Discussion in 'General Knife Discussion' started by Sean Price, Feb 4, 2019.

  1. Sean Price

    Sean Price Basic Member Basic Member

    Jun 7, 2012
    Greetings ALL,

    To cut to the chase, I've had this joint for 13 years now, and it even saved my life during an attempted mugging/beatdown and thats not the only time it saved me.. Anyways its comfort and sentimental value here along with protection and survival.

    Last week during that Polar Vortex business that crippled us in the midwest I apparently lost it somewhere in about 18 inches of the powder white in Negative 35 weather. Figured it was a goner..Today its 44 degrees and powder has turned to slush and I of course after having giving up all hope miraculously found it.
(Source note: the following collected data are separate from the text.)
-- ==== Sys2Proof/Proofs/LoaderText.lean ====
section
/-! The Loader: which lines of program text are skipped, accepted and malformed (R64), and what becomes of the accepted
bytes (R135, R164, D20, D25). -/

namespace Sys2Proof.Machine

variable {line : List Char} {lines : List (List Char)} {v w : Byte} {strict : Bool}

/-! ### The text of a line -/

theorem lineText_eq_nil_iff : lineText line = [] ↔ IsEmptyLine line := by
  constructor
  · intro h
    obtain ⟨before, after, comment, hline, hspace, hcomment⟩ := exists_lineText line
    rw [h, List.append_nil] at hline
    exact ⟨before ++ after, comment, hline, hspace, hcomment⟩
  · rintro ⟨space, comment, rfl, hspace, hcomment⟩
    simpa using lineText_of_append (before := space) (text := []) (after := []) (by simpa using hspace) hcomment
      (by simp)

theorem lineText_eq_binaryLiteral_iff : lineText line = binaryLiteral v ↔ IsByteLine line v := by
  constructor
  · intro h
    obtain ⟨before, after, comment, hline, hspace, hcomment⟩ := exists_lineText line
    rw [h] at hline
    exact ⟨before, after, comment, hline, hspace, hcomment⟩
  · rintro ⟨before, after, comment, rfl, hspace, hcomment⟩
    exact lineText_of_append hspace hcomment fun _ => mem_binaryLiteral

/-- A literal is read as one byte only (R5). -/
theorem binaryLiteral_injective (h : binaryLiteral v = binaryLiteral w) : v = w := by
  have hv := (binaryValue_eq_some_iff (length_binaryLiteral v) v).mpr rfl
  have hw := (binaryValue_eq_some_iff (length_binaryLiteral v) w).mpr h
  exact BitVec.eq_of_toNat_eq (Option.some.inj (hv.symm.trans hw))

theorem binaryLiteral_ne_nil (v : Byte) : binaryLiteral v ≠ [] := by
  intro h
  have hlen := length_binaryLiteral v
  rw [h] at hlen
  cases hlen

/-! ### What a line gives -/

theorem parseLine_eq_skipped_iff : parseLine line = .skipped ↔ IsEmptyLine line := by
  rw [← lineText_eq_nil_iff]
  rcases parseLine_cases line with ⟨ht, hp⟩ | ⟨w, ht, hp⟩ | ⟨ht, -, hp⟩
  · simp [ht, hp]
  · simp [ht, hp, binaryLiteral_ne_nil]
  · simp [ht, hp]

theorem parseLine_eq_accepted_iff : parseLine line = .accepted v ↔ IsByteLine line v := by
  rw [← lineText_eq_binaryLiteral_iff]
  rcases parseLine_cases line with ⟨ht, hp⟩ | ⟨w, ht, hp⟩ | ⟨-, ht, hp⟩
  · simp [ht, hp, (binaryLiteral_ne_nil v).symm]
  · rw [ht, hp, LineResult.accepted.injEq]
    exact ⟨fun h => h ▸ rfl, binaryLiteral_injective⟩
  · simp [hp, ht v]

/-- A line that is neither skipped nor accepted is malformed: there is no fourth case. -/
theorem parseLine_eq_malformed_iff :
    parseLine line = .malformed ↔ ¬ IsEmptyLine line ∧ ∀ v, ¬ IsByteLine line v := by
  simp only [← parseLine_eq_skipped_iff, ← parseLine_eq_accepted_iff]
  cases parseLine line <;> simp

/-! ### The image -/

theorem acceptedBytes_cons (line : List Char) (lines : List (List Char)) :
    acceptedBytes (line :: lines) = (parseLine line).byte?.toList ++ acceptedBytes lines := by
  cases h : (parseLine line).byte? <;> simp [acceptedBytes, h]

/-- Where no malformed line stops the load, the image is the accepted bytes (R64, D25). -/
theorem parseImage_eq_acceptedBytes (h : strict = false ∨ ∀ line ∈ lines, parseLine line ≠ .malformed) :
    parseImage strict lines = some (acceptedBytes lines) := by
  induction lines with
  | nil => rfl
  | cons line rest ih =>
    have hgo : ¬ (strict = true ∧ parseLine line = .malformed) := by
      rintro ⟨hstrict, hline⟩
      rcases h with h | h
      · rw [hstrict] at h; cases h
      · exact h line List.mem_cons_self hline
    have hrest := ih (h.imp_right fun h l hl => h l (List.mem_cons_of_mem _ hl))
    rw [parseImage_cons, if_neg hgo, hrest, acceptedBytes_cons, Option.map_some]

/-- In strict mode one malformed line anywhere leaves no image (D25). -/
theorem parseImage_strict_of_malformed (h : ∃ line ∈ lines, parseLine line = .malformed) :
    parseImage true lines = none := by
  induction lines with
  | nil => obtain ⟨_, hmem, -⟩ := h; cases hmem
  | cons line rest ih =>
    rw [parseImage_cons]
    split
    · rfl
    next hgo =>
      obtain ⟨l, hmem, hl⟩ := h
      rcases List.mem_cons.mp hmem with rfl | hmem
      · exact absurd ⟨rfl, hl⟩ hgo
      · rw [ih ⟨l, hmem, hl⟩, Option.map_none]

/-! ### The load -/

theorem loadProgramWith_of_image {image : List Byte} (h : parseImage strict lines = some image) :
    loadProgramWith strict (some lines) = launch image := by
  simp only [loadProgramWith, Option.bind_some, h]

theorem loadProgramWith_of_no_image (h : parseImage strict lines = none) :
    loadProgramWith strict (some lines) = .fault .loadError := by
  simp only [loadProgramWith, Option.bind_some, h]

/-- Settles O5: a line's text decides what it gives; the image is read line by line, and the load launches it or ends
in LoadError where there is none. -/
theorem loaderReadsProgramText : Obligations.LoaderReadsProgramText := by
  refine ⟨fun _ => parseLine_eq_skipped_iff, fun _ _ => parseLine_eq_accepted_iff,
    fun _ => parseLine_eq_malformed_iff, parseImage_nil, fun strict lines h => ?_, fun lines h => ?_,
    fun _ => rfl, fun _ => rfl⟩
  · have himage := parseImage_eq_acceptedBytes h
    exact ⟨himage, loadProgramWith_of_image himage⟩
  · have himage := parseImage_strict_of_malformed h
    exact ⟨himage, loadProgramWith_of_no_image himage⟩

/-- Settles O4: the launch checks the length of the image (D20, log entry 10). -/
theorem longerImageIsRefused : Obligations.LongerImageIsRefused :=
  fun _ h => if_neg (Nat.not_le.mpr h)

end Sys2Proof.Machine
end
    Knife: Smith & Wesson Extreme Ops
    Markings: CKG104B Hammer forged Surgical and on other side, Titanium 440 Steel

    A few questions after I wiped it down and used Canned air to dry it off.

    Images: https://imgur.com/a/05MV1rz

    1. What can I do about the few rust spots forming on the blade and rest of the knife?

    2. The belt clip now only has 2/3 screws on it, how to replace em? They look propriatary.. some kind of star head like business on it?

    3. This episode has me thinking, in the 13 years i've had it, I've not done a single thing to maintain it.. Its my EVERYDAY carry so what maintenance should I be doing on this?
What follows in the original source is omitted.